Required action -
Output only the lines below from the one containing "The observation -/" to the one containing "by simp [State.drawn]", exactly as written, both ends kept.

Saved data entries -
--
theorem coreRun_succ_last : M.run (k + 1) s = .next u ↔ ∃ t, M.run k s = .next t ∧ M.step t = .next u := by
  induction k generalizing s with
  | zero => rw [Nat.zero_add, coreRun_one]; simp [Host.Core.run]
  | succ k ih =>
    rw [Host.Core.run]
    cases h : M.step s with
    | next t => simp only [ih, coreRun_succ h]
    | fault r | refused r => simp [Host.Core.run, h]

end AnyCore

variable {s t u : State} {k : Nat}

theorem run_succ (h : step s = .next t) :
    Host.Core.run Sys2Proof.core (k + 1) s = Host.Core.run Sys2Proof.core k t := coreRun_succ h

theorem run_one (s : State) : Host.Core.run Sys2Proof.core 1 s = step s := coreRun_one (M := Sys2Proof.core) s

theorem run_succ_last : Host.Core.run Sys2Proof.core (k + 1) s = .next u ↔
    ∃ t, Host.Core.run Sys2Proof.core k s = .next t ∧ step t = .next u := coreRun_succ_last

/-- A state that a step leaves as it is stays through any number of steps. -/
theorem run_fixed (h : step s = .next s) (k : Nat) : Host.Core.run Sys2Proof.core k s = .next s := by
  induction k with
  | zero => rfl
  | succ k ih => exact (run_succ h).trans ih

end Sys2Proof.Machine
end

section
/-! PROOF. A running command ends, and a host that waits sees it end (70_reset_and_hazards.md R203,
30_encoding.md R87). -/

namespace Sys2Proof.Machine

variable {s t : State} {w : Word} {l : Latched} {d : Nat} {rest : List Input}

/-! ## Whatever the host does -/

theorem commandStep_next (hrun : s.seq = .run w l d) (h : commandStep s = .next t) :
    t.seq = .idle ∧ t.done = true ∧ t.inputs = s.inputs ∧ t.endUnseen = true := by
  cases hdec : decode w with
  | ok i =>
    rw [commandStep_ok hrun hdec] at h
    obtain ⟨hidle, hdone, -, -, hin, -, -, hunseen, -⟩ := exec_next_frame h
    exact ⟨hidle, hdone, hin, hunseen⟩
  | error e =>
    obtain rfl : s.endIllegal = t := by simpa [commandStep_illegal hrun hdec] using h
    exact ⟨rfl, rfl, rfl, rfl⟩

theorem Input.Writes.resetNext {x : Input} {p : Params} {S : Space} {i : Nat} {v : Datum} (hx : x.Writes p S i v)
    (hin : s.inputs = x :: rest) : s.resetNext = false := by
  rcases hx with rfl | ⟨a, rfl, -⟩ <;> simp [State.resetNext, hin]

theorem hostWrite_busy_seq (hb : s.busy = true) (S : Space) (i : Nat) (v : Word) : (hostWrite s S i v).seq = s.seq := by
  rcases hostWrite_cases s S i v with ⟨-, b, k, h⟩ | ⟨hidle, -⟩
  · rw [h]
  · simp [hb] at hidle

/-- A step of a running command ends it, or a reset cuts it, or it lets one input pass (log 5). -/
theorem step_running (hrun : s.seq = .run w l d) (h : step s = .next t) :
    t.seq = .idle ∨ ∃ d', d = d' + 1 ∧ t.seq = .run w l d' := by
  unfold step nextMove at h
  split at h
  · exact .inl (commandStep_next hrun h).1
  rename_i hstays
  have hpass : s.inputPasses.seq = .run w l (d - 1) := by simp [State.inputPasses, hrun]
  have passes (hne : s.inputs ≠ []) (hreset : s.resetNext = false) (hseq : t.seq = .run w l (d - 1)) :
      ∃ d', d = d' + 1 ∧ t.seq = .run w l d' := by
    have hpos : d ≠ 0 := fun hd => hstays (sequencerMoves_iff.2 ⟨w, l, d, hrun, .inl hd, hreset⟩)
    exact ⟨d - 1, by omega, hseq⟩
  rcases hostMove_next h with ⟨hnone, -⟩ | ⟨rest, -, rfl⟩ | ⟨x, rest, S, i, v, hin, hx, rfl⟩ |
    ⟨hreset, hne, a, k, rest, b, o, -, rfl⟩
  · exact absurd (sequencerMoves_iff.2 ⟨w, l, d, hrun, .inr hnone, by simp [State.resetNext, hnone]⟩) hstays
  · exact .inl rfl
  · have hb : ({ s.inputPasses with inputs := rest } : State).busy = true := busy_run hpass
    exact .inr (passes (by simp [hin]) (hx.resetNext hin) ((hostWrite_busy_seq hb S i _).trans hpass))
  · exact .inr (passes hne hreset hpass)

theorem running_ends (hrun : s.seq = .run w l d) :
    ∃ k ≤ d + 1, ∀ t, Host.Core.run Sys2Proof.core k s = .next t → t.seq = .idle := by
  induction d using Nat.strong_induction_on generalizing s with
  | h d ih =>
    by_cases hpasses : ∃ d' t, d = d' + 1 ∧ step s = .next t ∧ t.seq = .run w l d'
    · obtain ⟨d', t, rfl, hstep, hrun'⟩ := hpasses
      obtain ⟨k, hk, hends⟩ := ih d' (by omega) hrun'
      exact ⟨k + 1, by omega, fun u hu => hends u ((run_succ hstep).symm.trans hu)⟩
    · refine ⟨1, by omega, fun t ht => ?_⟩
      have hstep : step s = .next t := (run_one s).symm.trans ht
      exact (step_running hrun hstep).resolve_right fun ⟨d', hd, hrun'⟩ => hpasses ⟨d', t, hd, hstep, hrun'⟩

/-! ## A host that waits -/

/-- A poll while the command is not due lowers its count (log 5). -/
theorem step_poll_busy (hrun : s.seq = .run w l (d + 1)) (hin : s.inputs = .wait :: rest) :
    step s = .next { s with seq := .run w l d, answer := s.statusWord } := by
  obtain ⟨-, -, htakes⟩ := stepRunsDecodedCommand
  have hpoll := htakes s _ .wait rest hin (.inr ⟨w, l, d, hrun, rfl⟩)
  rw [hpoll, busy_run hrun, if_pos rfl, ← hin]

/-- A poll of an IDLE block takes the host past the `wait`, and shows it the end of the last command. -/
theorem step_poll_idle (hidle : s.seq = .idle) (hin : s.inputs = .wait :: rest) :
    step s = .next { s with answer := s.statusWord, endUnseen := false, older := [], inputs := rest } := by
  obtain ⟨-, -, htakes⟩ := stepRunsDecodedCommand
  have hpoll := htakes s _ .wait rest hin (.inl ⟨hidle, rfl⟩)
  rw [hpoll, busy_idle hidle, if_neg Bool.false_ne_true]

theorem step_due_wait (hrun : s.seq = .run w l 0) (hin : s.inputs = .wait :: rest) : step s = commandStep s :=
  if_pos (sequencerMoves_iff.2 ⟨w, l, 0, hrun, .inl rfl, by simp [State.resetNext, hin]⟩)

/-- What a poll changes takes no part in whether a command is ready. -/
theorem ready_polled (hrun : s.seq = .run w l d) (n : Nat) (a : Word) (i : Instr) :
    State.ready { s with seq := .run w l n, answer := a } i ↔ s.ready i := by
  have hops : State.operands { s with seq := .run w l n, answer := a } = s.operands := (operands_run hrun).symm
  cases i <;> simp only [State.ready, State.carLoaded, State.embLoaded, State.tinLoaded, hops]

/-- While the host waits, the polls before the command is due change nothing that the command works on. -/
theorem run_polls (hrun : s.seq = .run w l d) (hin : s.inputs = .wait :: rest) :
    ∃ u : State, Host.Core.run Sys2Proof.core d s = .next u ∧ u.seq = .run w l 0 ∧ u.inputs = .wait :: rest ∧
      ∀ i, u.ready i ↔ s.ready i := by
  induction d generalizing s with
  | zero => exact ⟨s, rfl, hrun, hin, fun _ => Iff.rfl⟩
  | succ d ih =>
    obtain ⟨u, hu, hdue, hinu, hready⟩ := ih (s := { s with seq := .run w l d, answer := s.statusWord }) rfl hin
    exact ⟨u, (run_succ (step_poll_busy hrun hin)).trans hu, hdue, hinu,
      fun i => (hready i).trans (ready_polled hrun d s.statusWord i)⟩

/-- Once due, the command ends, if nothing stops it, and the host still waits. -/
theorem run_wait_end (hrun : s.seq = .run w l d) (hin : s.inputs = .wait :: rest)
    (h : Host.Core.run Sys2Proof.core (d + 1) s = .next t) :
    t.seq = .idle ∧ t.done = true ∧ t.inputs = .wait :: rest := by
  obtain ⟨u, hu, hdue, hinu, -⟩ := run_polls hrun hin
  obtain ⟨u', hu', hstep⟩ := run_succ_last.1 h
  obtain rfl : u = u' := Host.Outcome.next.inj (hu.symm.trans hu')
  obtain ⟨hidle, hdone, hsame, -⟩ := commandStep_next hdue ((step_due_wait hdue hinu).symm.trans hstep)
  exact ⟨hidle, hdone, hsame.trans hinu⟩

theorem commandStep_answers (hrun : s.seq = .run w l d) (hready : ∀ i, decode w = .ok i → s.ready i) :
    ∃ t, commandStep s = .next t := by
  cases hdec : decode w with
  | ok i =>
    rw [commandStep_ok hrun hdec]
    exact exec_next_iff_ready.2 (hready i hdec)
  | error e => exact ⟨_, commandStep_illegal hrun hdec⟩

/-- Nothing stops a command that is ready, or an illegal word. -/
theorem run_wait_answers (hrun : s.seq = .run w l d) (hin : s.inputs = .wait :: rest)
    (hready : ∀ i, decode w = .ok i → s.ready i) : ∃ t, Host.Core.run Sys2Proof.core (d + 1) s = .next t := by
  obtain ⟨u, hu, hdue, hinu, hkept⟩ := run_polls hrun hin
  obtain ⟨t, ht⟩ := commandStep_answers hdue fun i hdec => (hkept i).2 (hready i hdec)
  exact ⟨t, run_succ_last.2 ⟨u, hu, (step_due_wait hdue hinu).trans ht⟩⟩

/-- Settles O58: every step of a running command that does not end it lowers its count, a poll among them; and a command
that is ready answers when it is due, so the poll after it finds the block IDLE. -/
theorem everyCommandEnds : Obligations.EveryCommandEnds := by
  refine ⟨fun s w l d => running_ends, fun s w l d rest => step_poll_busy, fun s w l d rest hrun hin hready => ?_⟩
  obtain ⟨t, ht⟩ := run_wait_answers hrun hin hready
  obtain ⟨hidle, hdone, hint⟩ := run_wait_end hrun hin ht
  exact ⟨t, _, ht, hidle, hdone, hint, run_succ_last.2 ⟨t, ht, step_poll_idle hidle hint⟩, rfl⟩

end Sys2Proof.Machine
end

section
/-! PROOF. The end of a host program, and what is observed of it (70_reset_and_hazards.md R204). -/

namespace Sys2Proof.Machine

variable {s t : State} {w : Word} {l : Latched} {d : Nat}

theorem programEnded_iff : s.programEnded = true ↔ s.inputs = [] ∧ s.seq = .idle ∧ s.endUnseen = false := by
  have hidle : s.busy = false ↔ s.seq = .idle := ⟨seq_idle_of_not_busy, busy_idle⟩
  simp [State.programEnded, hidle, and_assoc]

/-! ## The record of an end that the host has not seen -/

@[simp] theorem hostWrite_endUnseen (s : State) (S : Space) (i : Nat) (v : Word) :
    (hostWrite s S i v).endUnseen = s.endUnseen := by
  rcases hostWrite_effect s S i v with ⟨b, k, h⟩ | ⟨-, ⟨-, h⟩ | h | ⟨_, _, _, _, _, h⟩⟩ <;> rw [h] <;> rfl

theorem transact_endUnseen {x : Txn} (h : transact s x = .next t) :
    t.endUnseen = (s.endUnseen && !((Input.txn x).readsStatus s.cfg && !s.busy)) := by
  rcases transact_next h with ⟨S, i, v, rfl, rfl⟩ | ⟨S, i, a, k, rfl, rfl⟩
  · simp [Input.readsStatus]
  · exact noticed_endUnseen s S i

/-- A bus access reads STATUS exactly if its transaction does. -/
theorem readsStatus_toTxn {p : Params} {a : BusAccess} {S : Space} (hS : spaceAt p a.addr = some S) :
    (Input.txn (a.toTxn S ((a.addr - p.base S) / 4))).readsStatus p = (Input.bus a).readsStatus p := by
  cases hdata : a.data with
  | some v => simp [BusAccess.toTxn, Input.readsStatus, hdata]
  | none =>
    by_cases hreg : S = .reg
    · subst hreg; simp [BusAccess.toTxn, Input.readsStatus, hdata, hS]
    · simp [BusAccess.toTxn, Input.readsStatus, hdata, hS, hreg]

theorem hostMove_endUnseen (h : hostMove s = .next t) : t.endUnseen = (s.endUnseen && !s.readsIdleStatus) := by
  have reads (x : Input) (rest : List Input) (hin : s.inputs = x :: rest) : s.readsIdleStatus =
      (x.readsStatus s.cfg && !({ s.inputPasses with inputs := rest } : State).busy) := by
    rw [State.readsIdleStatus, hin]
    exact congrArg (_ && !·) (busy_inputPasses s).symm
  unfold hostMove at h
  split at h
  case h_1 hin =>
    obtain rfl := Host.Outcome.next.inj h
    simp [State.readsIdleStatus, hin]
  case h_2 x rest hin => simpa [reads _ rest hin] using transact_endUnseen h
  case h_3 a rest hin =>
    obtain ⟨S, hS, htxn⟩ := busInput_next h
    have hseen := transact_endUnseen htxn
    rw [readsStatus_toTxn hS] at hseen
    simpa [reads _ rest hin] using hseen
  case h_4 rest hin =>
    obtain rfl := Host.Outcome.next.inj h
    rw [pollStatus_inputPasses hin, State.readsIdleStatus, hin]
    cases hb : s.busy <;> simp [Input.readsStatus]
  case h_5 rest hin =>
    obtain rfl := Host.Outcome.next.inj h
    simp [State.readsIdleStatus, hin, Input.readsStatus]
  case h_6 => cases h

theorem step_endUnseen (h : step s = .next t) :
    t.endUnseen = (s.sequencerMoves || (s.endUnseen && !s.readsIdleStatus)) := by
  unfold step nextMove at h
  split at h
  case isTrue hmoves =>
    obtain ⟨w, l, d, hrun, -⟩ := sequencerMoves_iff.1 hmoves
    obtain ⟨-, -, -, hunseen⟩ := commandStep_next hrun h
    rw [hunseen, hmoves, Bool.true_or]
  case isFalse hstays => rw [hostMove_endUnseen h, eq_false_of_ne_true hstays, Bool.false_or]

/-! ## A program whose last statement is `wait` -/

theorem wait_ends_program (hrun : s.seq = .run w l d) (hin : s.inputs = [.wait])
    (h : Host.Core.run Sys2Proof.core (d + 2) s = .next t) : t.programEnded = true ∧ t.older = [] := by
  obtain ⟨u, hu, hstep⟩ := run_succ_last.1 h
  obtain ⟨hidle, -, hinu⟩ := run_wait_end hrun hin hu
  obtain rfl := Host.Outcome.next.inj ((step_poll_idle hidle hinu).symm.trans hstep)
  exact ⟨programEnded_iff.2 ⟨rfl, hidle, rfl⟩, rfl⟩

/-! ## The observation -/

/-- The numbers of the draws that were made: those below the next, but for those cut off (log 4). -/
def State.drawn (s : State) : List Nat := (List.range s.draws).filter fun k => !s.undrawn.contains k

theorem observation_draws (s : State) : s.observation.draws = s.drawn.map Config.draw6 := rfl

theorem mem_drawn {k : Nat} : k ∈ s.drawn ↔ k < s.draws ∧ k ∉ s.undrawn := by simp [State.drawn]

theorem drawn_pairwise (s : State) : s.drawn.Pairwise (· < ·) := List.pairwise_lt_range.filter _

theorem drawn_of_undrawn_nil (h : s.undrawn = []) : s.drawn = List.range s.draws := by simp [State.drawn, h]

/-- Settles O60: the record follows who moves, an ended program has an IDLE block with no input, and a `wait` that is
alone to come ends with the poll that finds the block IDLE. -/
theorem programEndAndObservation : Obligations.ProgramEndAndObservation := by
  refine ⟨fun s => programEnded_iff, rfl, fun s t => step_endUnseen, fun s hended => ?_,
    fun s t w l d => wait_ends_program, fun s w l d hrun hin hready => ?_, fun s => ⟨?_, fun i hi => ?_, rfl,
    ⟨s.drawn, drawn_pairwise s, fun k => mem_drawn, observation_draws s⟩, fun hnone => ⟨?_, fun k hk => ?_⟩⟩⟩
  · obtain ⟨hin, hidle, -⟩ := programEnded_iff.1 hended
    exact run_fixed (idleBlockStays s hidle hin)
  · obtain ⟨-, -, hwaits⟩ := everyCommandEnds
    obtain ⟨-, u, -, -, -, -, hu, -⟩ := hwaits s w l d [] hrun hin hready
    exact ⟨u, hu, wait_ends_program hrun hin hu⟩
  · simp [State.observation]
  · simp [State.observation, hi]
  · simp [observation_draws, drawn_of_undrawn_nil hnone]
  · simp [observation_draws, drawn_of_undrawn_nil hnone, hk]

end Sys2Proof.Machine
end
--
Solution to this problem -
/-! ## The observation -/

/-- The numbers of the draws that were made: those below the next, but for those cut off (log 4). -/
def State.drawn (s : State) : List Nat := (List.range s.draws).filter fun k => !s.undrawn.contains k

theorem observation_draws (s : State) : s.observation.draws = s.drawn.map Config.draw6 := rfl

theorem mem_drawn {k : Nat} : k ∈ s.drawn ↔ k < s.draws ∧ k ∉ s.undrawn := by simp [State.drawn]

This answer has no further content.